(Collected data)

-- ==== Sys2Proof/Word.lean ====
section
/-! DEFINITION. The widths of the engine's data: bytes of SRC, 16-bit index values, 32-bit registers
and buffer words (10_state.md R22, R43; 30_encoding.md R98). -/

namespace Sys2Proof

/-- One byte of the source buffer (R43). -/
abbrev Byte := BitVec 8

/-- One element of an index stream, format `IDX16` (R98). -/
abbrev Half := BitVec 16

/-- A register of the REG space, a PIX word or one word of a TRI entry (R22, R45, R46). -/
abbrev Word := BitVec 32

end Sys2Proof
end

* * *

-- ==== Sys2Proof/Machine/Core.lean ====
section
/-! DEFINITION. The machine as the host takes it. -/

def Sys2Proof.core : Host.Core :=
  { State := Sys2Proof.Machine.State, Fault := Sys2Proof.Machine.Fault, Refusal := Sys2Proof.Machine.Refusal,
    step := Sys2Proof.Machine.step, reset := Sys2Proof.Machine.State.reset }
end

---

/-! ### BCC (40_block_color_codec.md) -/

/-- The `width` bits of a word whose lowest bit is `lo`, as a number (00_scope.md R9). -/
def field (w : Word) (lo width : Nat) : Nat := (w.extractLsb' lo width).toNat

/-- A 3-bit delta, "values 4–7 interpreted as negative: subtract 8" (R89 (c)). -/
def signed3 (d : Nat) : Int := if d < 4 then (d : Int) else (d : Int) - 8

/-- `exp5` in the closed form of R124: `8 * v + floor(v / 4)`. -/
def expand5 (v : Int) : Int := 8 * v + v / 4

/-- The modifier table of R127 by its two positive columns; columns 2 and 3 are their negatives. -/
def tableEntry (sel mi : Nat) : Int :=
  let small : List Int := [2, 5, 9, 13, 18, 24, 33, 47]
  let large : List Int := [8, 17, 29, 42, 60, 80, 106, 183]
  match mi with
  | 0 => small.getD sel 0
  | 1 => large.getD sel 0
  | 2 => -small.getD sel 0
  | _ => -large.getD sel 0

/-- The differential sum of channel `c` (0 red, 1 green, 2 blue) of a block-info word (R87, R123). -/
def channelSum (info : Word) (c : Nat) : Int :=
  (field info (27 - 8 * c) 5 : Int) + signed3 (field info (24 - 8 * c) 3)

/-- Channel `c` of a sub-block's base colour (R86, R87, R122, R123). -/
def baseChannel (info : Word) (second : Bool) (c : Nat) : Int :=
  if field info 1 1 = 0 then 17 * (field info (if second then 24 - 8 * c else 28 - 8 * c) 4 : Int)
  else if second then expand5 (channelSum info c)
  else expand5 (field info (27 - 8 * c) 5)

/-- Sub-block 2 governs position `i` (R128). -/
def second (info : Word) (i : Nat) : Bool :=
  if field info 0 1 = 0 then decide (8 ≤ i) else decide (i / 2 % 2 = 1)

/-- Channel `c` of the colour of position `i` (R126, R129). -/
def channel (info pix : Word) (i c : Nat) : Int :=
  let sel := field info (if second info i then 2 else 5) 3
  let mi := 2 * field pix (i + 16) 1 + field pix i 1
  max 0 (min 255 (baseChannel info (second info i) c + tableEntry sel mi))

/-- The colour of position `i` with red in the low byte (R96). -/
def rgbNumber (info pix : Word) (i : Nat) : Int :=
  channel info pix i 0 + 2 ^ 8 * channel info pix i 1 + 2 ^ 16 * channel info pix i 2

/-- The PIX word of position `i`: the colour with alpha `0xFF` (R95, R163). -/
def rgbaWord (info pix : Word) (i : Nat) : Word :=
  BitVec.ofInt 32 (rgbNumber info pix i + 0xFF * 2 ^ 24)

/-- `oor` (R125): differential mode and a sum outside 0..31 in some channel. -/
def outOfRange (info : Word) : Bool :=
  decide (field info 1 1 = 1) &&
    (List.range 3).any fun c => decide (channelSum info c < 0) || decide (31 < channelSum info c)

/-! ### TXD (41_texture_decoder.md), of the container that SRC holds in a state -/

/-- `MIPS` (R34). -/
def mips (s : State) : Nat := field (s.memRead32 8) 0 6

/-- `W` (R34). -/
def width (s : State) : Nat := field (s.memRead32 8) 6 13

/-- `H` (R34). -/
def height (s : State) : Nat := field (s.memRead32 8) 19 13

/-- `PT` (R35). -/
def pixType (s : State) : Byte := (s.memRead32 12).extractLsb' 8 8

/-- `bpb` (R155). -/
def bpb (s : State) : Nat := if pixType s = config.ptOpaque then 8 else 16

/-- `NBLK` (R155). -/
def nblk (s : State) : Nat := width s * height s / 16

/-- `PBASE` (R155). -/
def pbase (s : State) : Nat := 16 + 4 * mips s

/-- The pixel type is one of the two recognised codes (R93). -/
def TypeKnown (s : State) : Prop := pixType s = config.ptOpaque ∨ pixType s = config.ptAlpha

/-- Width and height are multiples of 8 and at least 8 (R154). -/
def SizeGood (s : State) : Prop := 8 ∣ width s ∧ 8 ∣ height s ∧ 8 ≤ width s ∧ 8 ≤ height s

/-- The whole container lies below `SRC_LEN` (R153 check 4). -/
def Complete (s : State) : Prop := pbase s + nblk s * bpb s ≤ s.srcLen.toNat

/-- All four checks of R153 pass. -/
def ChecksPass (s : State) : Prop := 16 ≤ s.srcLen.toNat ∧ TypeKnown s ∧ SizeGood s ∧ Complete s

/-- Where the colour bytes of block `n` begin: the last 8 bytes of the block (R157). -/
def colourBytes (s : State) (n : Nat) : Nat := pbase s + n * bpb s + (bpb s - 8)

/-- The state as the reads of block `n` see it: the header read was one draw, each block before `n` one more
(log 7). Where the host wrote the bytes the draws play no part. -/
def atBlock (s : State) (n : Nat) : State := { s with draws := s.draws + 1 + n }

> **HOW TO COMPLETE THIS TASK**:
One stretch of the lines above is wanted, from the line that contains "let small : List" through the line that contains "def rgbaWord (info". Output it exactly.

> **FINAL ANSWER**:
  let small : List Int := [2, 5, 9, 13, 18, 24, 33, 47]
  let large : List Int := [8, 17, 29, 42, 60, 80, 106, 183]
  match mi with
  | 0 => small.getD sel 0
  | 1 => large.getD sel 0
  | 2 => -small.getD sel 0
  | _ => -large.getD sel 0

/-- The differential sum of channel `c` (0 red, 1 green, 2 blue) of a block-info word (R87, R123). -/
def channelSum (info : Word) (c : Nat) : Int :=
  (field info (27 - 8 * c) 5 : Int) + signed3 (field info (24 - 8 * c) 3)

/-- Channel `c` of a sub-block's base colour (R86, R87, R122, R123). -/
def baseChannel (info : Word) (second : Bool) (c : Nat) : Int :=
  if field info 1 1 = 0 then 17 * (field info (if second then 24 - 8 * c else 28 - 8 * c) 4 : Int)
  else if second then expand5 (channelSum info c)
  else expand5 (field info (27 - 8 * c) 5)

/-- Sub-block 2 governs position `i` (R128). -/
def second (info : Word) (i : Nat) : Bool :=
  if field info 0 1 = 0 then decide (8 ≤ i) else decide (i / 2 % 2 = 1)

/-- Channel `c` of the colour of position `i` (R126, R129). -/
def channel (info pix : Word) (i c : Nat) : Int :=
  let sel := field info (if second info i then 2 else 5) 3
  let mi := 2 * field pix (i + 16) 1 + field pix i 1
  max 0 (min 255 (baseChannel info (second info i) c + tableEntry sel mi))

/-- The colour of position `i` with red in the low byte (R96). -/
def rgbNumber (info pix : Word) (i : Nat) : Int :=
  channel info pix i 0 + 2 ^ 8 * channel info pix i 1 + 2 ^ 16 * channel info pix i 2

/-- The PIX word of position `i`: the colour with alpha `0xFF` (R95, R163). -/
def rgbaWord (info pix : Word) (i : Nat) : Word :=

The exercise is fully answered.